SUPPLIED MATERIAL:
————————
/-- A quotient times its divisor is the dividend (43_rs.md rule R210). -/
theorem elt_div (F : f.Field) (a : Nat) {b : Nat} (hb : b < 2 ^ f.m) (h0 : b ≠ 0) :
    f.elt (gfDiv f a b) * f.elt b = f.elt a := by
  obtain ⟨k, -, hk⟩ := F.exists_alpha_pow hb h0
  rw [gfDiv, gfInv, gfPow, RsCode.elt_mul _ (F.powSteps_lt _ _ _), F.elt_powSteps _ hb (by have := F.one_lt; omega), mul_assoc,
    ← pow_succ, show 2 ^ f.m - 2 + 1 = f.n by have := F.one_lt; simp only [RsCode.n]; omega, hk, ← Units.val_pow_eq_pow_val,
    ← pow_mul, mul_comm k, pow_mul, F.alpha_pow_n, one_pow, Units.val_one, mul_one]

theorem div_lt (F : f.Field) (a b : Nat) : gfDiv f a b < 2 ^ f.m := F.mul_lt _ _

theorem eval_lt (F : f.Field) {cs : List Nat} (h : ∀ v ∈ cs, v < 2 ^ f.m) (x : Nat) : gfEval f cs x < 2 ^ f.m := by
  cases cs with
  | nil => exact Nat.pow_pos (by omega)
  | cons c cs => exact Nat.xor_lt_two_pow (h c List.mem_cons_self) (F.mul_lt _ _)

/-- Horner's rule, one coefficient. -/
theorem elt_eval_cons (F : f.Field) {cs : List Nat} (h : ∀ v ∈ cs, v < 2 ^ f.m) (c x : Nat) :
    f.elt (gfEval f (c :: cs) x) = f.elt c + f.elt x * f.elt (gfEval f cs x) := by
  have : gfEval f (c :: cs) x = c ^^^ gfMul f x (gfEval f cs x) := rfl
  rw [this, RsCode.elt_xor, RsCode.elt_mul x (F.eval_lt h x)]

/-- Changing the coefficient of x^i by e changes the value by e * x^i. -/
theorem elt_eval_modify (F : f.Field) {cs : List Nat} (h : ∀ v ∈ cs, v < 2 ^ f.m) {e : Nat} (he : e < 2 ^ f.m) (x : Nat) {i : Nat}
    (hi : i < cs.length) :
    f.elt (gfEval f (cs.modify i fun v => v ^^^ e) x) = f.elt (gfEval f cs x) + f.elt e * f.elt x ^ i := by
  induction cs generalizing i with
  | nil => simp at hi
  | cons c cs ih =>
    have hcs : ∀ v ∈ cs, v < 2 ^ f.m := fun v hv => h v (List.mem_cons_of_mem _ hv)
    cases i with
    | zero => rw [List.modify_zero_cons, F.elt_eval_cons hcs, F.elt_eval_cons hcs, RsCode.elt_xor]; ring
    | succ i =>
      have hm : ∀ v ∈ cs.modify i (fun v => v ^^^ e), v < 2 ^ f.m := by
        intro v hv
        obtain ⟨j, hj, rfl⟩ := List.mem_iff_getElem.1 hv
        rw [List.getElem_modify]
        have := hcs _ (List.getElem_mem (show j < cs.length by simpa using hj))
        split <;> [exact Nat.xor_lt_two_pow this he; exact this]
      rw [List.modify_succ_cons, F.elt_eval_cons hm, F.elt_eval_cons hcs, ih hcs (by simpa using hi)]; ring

theorem rsPad_lt {r : List Nat} (h : ∀ v ∈ r, v < 2 ^ f.m) : ∀ v ∈ rsPad f r, v < 2 ^ f.m := by
  intro v hv
  rcases List.mem_append.1 hv with hv | hv
  · exact h v hv
  · rw [List.eq_of_mem_replicate hv]; exact Nat.pow_pos (by omega)

theorem syndrome_lt (F : f.Field) {c : List Nat} (h : ∀ v ∈ c, v < 2 ^ f.m) (j : Nat) : syndrome f c j < 2 ^ f.m :=
  F.eval_lt (by simpa using h) _

/-- Changing position i of a word of N symbols by e changes the syndrome S_j by e * X_i^(FCR + j) (43_rs.md rules R213,
R214). -/
theorem elt_syndrome_modify (F : f.Field) {c : List Nat} (hc : ∀ v ∈ c, v < 2 ^ f.m) (hl : c.length = f.n) {i e : Nat}
    (hi : i < f.n) (he : e < 2 ^ f.m) (j : Nat) :
    f.elt (syndrome f (c.modify i fun v => v ^^^ e) j) =
      f.elt (syndrome f c j) +
        f.elt e * ((F.alpha ^ locatorExp f i) ^ (f.fcr + j) : (AdjoinRoot (natPoly f.prim))ˣ) := by
  have hr : (c.modify i fun v => v ^^^ e).reverse = c.reverse.modify (f.n - 1 - i) fun v => v ^^^ e := by
    apply List.ext_getElem
    · simp
    · intro k h1 h2
      simp only [List.length_reverse, List.length_modify] at h1 h2
      rw [List.getElem_reverse, List.getElem_modify, List.getElem_modify, List.getElem_reverse]
      simp only [List.length_modify, hl]
      have : (i = f.n - 1 - k) = (f.n - 1 - i = k) := propext (by omega)
      simp only [this]
  rw [syndrome, hr, F.elt_eval_modify (by simpa using hc) he _ (by simp [hl]; omega), F.elt_alphaPow, ← Units.val_pow_eq_pow_val,
    ← zpow_natCast, ← zpow_natCast, ← zpow_mul, ← zpow_mul]
  congr 4
  simp only [locatorExp]
  rw [show ((f.n - 1 - i : Nat) : Int) = (f.n : Int) - 1 - i by omega, mul_comm]

end RsCode.Field

/-! ### The codes of the parameters -/

theorem elt_gfPowers (f : RsCode) {a x k i : Nat} (hm : ∀ u v, gfMul f u v < 2 ^ f.m) (hx : x < 2 ^ f.m) (h : i < k) :
    ∃ v, (gfPowers f a x k)[i]? = some v ∧ v < 2 ^ f.m ∧ f.elt v = f.elt a ^ i * f.elt x := by
  induction k generalizing x i with
  | zero => omega
  | succ k ih =>
    cases i with
    | zero => exact ⟨x, rfl, hx, by simp⟩
    | succ i =>
      obtain ⟨v, h1, h2, h3⟩ := ih (x := gfMul f a x) (i := i) (hm _ _) (by omega)
      exact ⟨v, h1, h2, by rw [h3, RsCode.elt_mul _ hx, pow_succ, mul_assoc]⟩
————————
WORK INSTRUCTIONS:
Pull every line containing "ring" from the material above.

ANSWER BELOW:
    | zero => rw [List.modify_zero_cons, F.elt_eval_cons hcs, F.elt_eval_cons hcs, RsCode.elt_xor]; ring
      rw [List.modify_succ_cons, F.elt_eval_cons hm, F.elt_eval_cons hcs, ih hcs (by simpa using hi)]; ring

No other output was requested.